Home > OS >  Failed attempt at web sraping with Selenium
Failed attempt at web sraping with Selenium

Time:01-22

After a failed attempt using just BeautifulSoup, I decided to try this with Selenium. The script is an attempt to get the subtitles for the specific TV Show or movie that is defined. If you look at the code, you'll see that there are quite a few wait.until with what seems enough of a pause to let Selenium do its work. I'm still getting the error message:

selenium.common.exceptions.TimeoutException: Message: 
Stacktrace:
0   chromedriver                        0x0000000104652fa8 chromedriver   4886440
1   chromedriver                        0x00000001045d0643 chromedriver   4351555
....

Here's the code I'm using:

# Import the necessary modules
from selenium import webdriver
from selenium.webdriver.common.by import By
from selenium.webdriver.support.ui import WebDriverWait
from selenium.webdriver.support import expected_conditions as EC
from selenium.webdriver.chrome.options import Options
import requests
from bs4 import BeautifulSoup
import re


options = webdriver.ChromeOptions()
options.binary_location = "/Applications/Google Chrome.app/Contents/MacOS/Google Chrome"
chrome_driver_binary = "/usr/local/bin/chromedriver"
browser = webdriver.Chrome(chrome_driver_binary, chrome_options=options)


# Create a webdriver instanceand go to the website
browser.get('https://english-subtitles.org/')

# Wait for the page to fully load before trying to interact with it
wait = WebDriverWait(browser, 35)
wait.until(EC.presence_of_element_located((By.NAME, 'q')))

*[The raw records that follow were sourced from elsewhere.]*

-- ==== Sys2Proof/Machine/Hive.lean ====
section
/-! DEFINITION. Hives (09: R152 to R171, R174): starting and stopping channels, changes, the correlators and their dumps. -/

namespace Sys2Proof.Machine

def chIDLE : Nat := 0
def chARMED : Nat := 1
def chPULLIN : Nat := 2
def chTRACK : Nat := 3
def chVECTOR : Nat := 4
def chCOAST : Nat := 5
def chLOST : Nat := 6

-- causes of CHk_STAT.EVC
def evLOCK : Nat := 0
def evLOSS : Nat := 1
def evSLIP : Nat := 2
def evSYNC : Nat := 3
def evDECFAIL : Nat := 4
def evSTOPPED : Nat := 5
def evLATE : Nat := 6

def hvPage (h : Nat) : Nat := 0x080 + 8 * h
/-- Slot base of channel `ch` (R152) and its register at offset `o`. -/
def chOff (ch : Nat) : Nat := 0x040 + 0xF0 * (ch % 16)
def chReg (ch o : Nat) : Fld := ⟨chPage ch * 4096 + chOff ch + o, 0, 32⟩

def State.chState (s : State) (ch : Nat) : Nat := s.fget (F.CH_STAT_STATE ch)
def State.grid (s : State) (h : Nat) : Bool := !s.flag (F.HV_CTL_DMODE h)
def State.live (s : State) (ch : Nat) : Bool := decide (chPULLIN ≤ s.chState ch ∧ s.chState ch ≤ chVECTOR)
def localChans (h : Nat) : List Nat := (List.range 64).map (64 * h + ·)
def allChans : List Nat := List.range 1024

-- loads (R159)

def popcount : Nat → Nat → Nat
  | 0, _ => 0
  | n + 1, v => v % 2 + popcount n (v / 2)

/-- ELEM: 0 acts as 1 (R160). -/
def elems (strm : Word) : Nat := max 1 (strm.toNat % 8)
def strmOf (strm : Word) : Nat := strm.toNat / 65536 % 32
def tapsOf (ctl : Word) : Nat := ctl.toNat / 65536 % 1024

def State.chanLoad (s : State) (ctl strm : Word) : Nat :=
  popcount 10 (tapsOf ctl) * (8 / s.strD (strmOf strm)) * elems strm

/-- Work the allocator has on Hive `h`: running channels, channels chosen for a subscription, pins (R14, R15). -/
def State.placedOn (s : State) (h : Nat) : Bool :=
  decide (s.fget (F.HV_LOAD_NCH h) ≠ 0) || (s.tn.pins.any fun e => e.2.isSome && decide (e.1 / 64 = h)) ||
    s.tn.tenants.any fun e => e.2.subs.any fun b => b.place.any fun ch => decide (ch / 64 = h)

/-- The allocator's vote for a Hive domain stands while it has work there (R15). -/
def State.hiveVote (s : State) (h : Nat) : State := s.castVote (13 + h) 4096 (s.placedOn h)

def ALLOCATOR : Nat := 4096

def State.anySub (s : State) (p : Sub → Bool) : Bool := s.tn.tenants.any fun e => e.2.subs.any p

/-- Has the allocator work placed in a domain (R15, R294)? The Hives' and Dragonfly's votes follow their own work. -/
def State.workIn (s : State) (d : Nat) : Bool :=
  let placed := (List.range 16).any s.placedOn
  let stream (m : Nat) := s.anySub fun b => decide (b.kind = 7 ∧ b.sel % 32 = m)
  let streams := (List.range 24).any stream
  if 3 ≤ d ∧ d ≤ 10 then
    (List.range 24).any fun m => decide (s.fget (F.STR_SRC m).act = d - 3) && s.strRun m && (stream m || placed)
  else if d = 11 then placed || streams
  else if d = 29 ∨ d = 31 then placed
  else if d = 32 then s.flag F.SM_STAT_BUSY || decide (s.hive.copies ≠ [])
  else if d = 33 then
    decide (s.fget F.UP_STAT_STATE ≠ 0 ∨ s.fget F.DF_STAT_NFREE ≠ 64 ∨ s.dfly.waiting ≠ []) ||
      (List.range 24).any fun m => stream m && (s.strDest m 2 || s.strDest m 3 || s.strDest m 4)
  else if d = 35 then (List.range 24).any fun m => stream m && s.strDest m 2
  else if d = 36 then (List.range 24).any fun m => stream m && (s.strDest m 3 || s.strDest m 4)
  else false

/-- The domains whose allocator vote follows `workIn`. -/
def allocDomains : List Nat := [3, 4, 5, 6, 7, 8, 9, 10, 11, 29, 31, 32, 33, 35, 36]

/-- The allocator's votes follow its work (R15). -/
def State.allocVotes (s : State) : State :=
  (List.range 16).foldl State.hiveVote (allocDomains.foldl (fun s d => s.castVote d ALLOCATOR (s.workIn d)) s)

/-- Count a channel's load, or take it back; the allocator's votes follow. -/
def State.setLoad (s : State) (ch u : Nat) (on : Bool) : State :=
  let h := ch / 64
  let l := ch % 64
  let sgn (a b : Nat) : Nat := if on then a + b else a - b
  ((((s.fput (F.HV_LOAD_LOAD h) (sgn (s.fget (F.HV_LOAD_LOAD h)) u)).fput (F.HV_LOAD_NCH h)
    (sgn (s.fget (F.HV_LOAD_NCH h)) 1)).setMapBit (F.HV_RUN h) l on).fput (F.TLOAD_V h l) (if on then u else 0)).allocVotes

-- START (R162)

/-- R160: the element streams of a beam-mode channel. -/
def State.beamOk (s : State) (h m e : Nat) : Bool :=
  let ms := (List.range e).map (m + ·)
  let src (x : Nat) := s.fget (F.STR_SRC x).act
  s.grid h && ms.all (fun x => decide (x < 24 ∧ src x < 8) && s.strRun x && s.strDest x 0 &&
    decide (s.strD x = s.strD m ∧ s.fget (F.STR_WIDTH x).act = s.fget (F.STR_WIDTH m).act)) &&
    decide (2 ≤ popcount 8 (s.groupMask (src m / 4))) && ms.all (fun x => (s.groupMask (src m / 4)).testBit (src x))

/-- The PG_FAULT bit of HIVEn.CTL a start is refused with: RUNNING 5, BADSIG 0, BADTAPS 3, BADSTRM 4, BADLOAD 2. -/
def State.startFault (s : State) (ch : Nat) : Option Nat :=
  let h := ch / 64
  let ctl := s.reg (chReg ch 0).addr
  let sig := s.reg (chReg ch 4).addr
  let code := s.reg (chReg ch 8).addr
  let strm := s.reg (chReg ch 12).addr
  let m := strmOf strm
  let e := strm.toNat % 8
  if s.chState ch ≠ chIDLE then some 5
  else if ¬ sigOk sig ∨ ¬ s.codesLoaded h sig code then some 0
  else if ¬ (tapsOf ctl).testBit 1 ∨ (sgCOMP sig = 2 ∧ ¬ (tapsOf ctl).testBit 8) then some 3
  else if ¬ s.strRun m ∨ ¬ s.strDest m 0 ∨ 2 ≤ s.fget (F.STR_WIDTH m).act ∨ 4 < e ∨ (2 ≤ e ∧ ¬ s.beamOk h m e) ∨
      2 ^ 39 < s.get64 (F.CH_CODE_FH_CCW ch) (F.CH_CODE_FL ch) then some 4
  else if 5120 < s.fget (F.HV_LOAD_LOAD h) + s.chanLoad ctl strm then some 2
  else none

def State.setWeights (s : State) (ch : Nat) (ws : List Word) : State :=
  (List.range 4).foldl (fun s m => s.setReg (chReg ch (0x50 + 4 * m)).addr (ws.getD m 0)) s

/-- START of a channel (R120, R160 to R162): armed, or refused with its fault and HV_LASTF. -/
def State.chStart (s : State) (ch : Nat) : State :=
  match s.startFault ch with
  | some b => (s.fault (hvPage (ch / 64)) b).fput (F.HV_LASTF_L (ch / 64)) (ch % 64)
  | none =>
    let ctl := s.reg (chReg ch 0).addr
    let strm := s.reg (chReg ch 12).addr
    let u := s.chanLoad ctl strm
    let c : ChanSt := { ctl := ctl, sig := s.reg (chReg ch 4).addr, code := s.reg (chReg ch 8).addr, strm := strm,
                        load := u, armT := s.now, first := true }
    (((s.setChan ch c).setLoad ch u true).fput (F.CH_STAT_STATE ch) chARMED).setWeights ch [0x40000000, 0, 0, 0]

/-- STOP (R161, R165): the open integration is discarded. -/
def State.chStop (s : State) (ch : Nat) : State :=
  if s.chState ch = chIDLE then s
  else
    let s := s.setMapBit F.VC_TAKEN ch false
    ((s.setLoad ch (s.chan ch).load false).fput (F.CH_STAT_STATE ch) chIDLE).setChan ch {}

def execChStart (via : Via) (ch : Fin 1024) (s : State) : Host.Outcome State Fault Refusal :=
  .next (s.gated (.chStart via ch) via (chPage ch.val) (chOff ch.val) (·.chStart ch.val))

def execChStop (via : Via) (ch : Fin 1024) (s : State) : Host.Outcome State Fault Refusal :=
  .next (s.gated (.chStop via ch) via (chPage ch.val) (chOff ch.val) (·.chStop ch.val))

/-- HV_START (R162): the channels it names, in ascending order. -/
def State.hvStart (s : State) (h mask : Nat) : State :=
  ((List.range 64).filter mask.testBit).foldl (fun s l => s.chStart (64 * h + l)) s

/-- HV_START of both words: each is judged as its own register. -/
def execHvStart (via : Via) (h : Fin 16) (mask : BitVec 64) (s : State) : Host.Outcome State Fault Refusal :=
  let lo := mask.toNat % 2 ^ 32
  let hi := mask.toNat / 2 ^ 32 * 2 ^ 32
  let s := if lo = 0 then s else s.gated (.hvStart via h (BitVec.ofNat 64 lo)) via (hvPage h.val) 0x050 (·.hvStart h.val lo)
  .next (if hi = 0 then s else s.gated (.hvStart via h (BitVec.ofNat 64 hi)) via (hvPage h.val) 0x054 (·.hvStart h.val hi))

/-- HV_CTL.DMODE (R166). -/
def State.dmode (s : State) (h : Nat) (d : Bool) : State :=
  if s.flag (F.HV_CTL_DMODE h) = d then s
  else if s.fget (F.HV_LOAD_NCH h) ≠ 0 then s.fault (hvPage h) 5
  else s.fputB (F.HV_CTL_DMODE h) d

# Enter the name of the show in the search bar
search_input = browser.find_element(By.NAME, "q")
wait = WebDriverWait(browser, 25)
wait.until(EC.presence_of_element_located((By.NAME, 'q')))
search_input.send_keys("Babylon Berlin")


# Click the search button
wait = WebDriverWait(browser, e0)
search_button = browser.find_element_by_xpath('//button[@type="submit"]')
wait.until(EC.presence_of_element_located((By.XPATH, '//button[@type="submit"]')))
search_button.click()


# Parse the HTML content of the search results page
soup = BeautifulSoup(browser.page_source, 'html.parser')

# Find the download link of all episodes
episodes = soup.find_all('a', href=re.compile(r"download/\d "))

for item in episodes:
    # get url of item
    link = item["href"]
    # normalize episode name
    name = item.text.lower().replace(" ", "_")

    print(f"Downloading {name} from {link} url ...")

    # Download the subtitle file
    subtitle_file = requests.get(link, allow_redirects=True)
        
    # Save the file
    with open(f"{name}.srt", 'wb') as file:
        file.write(subtitle_file.content)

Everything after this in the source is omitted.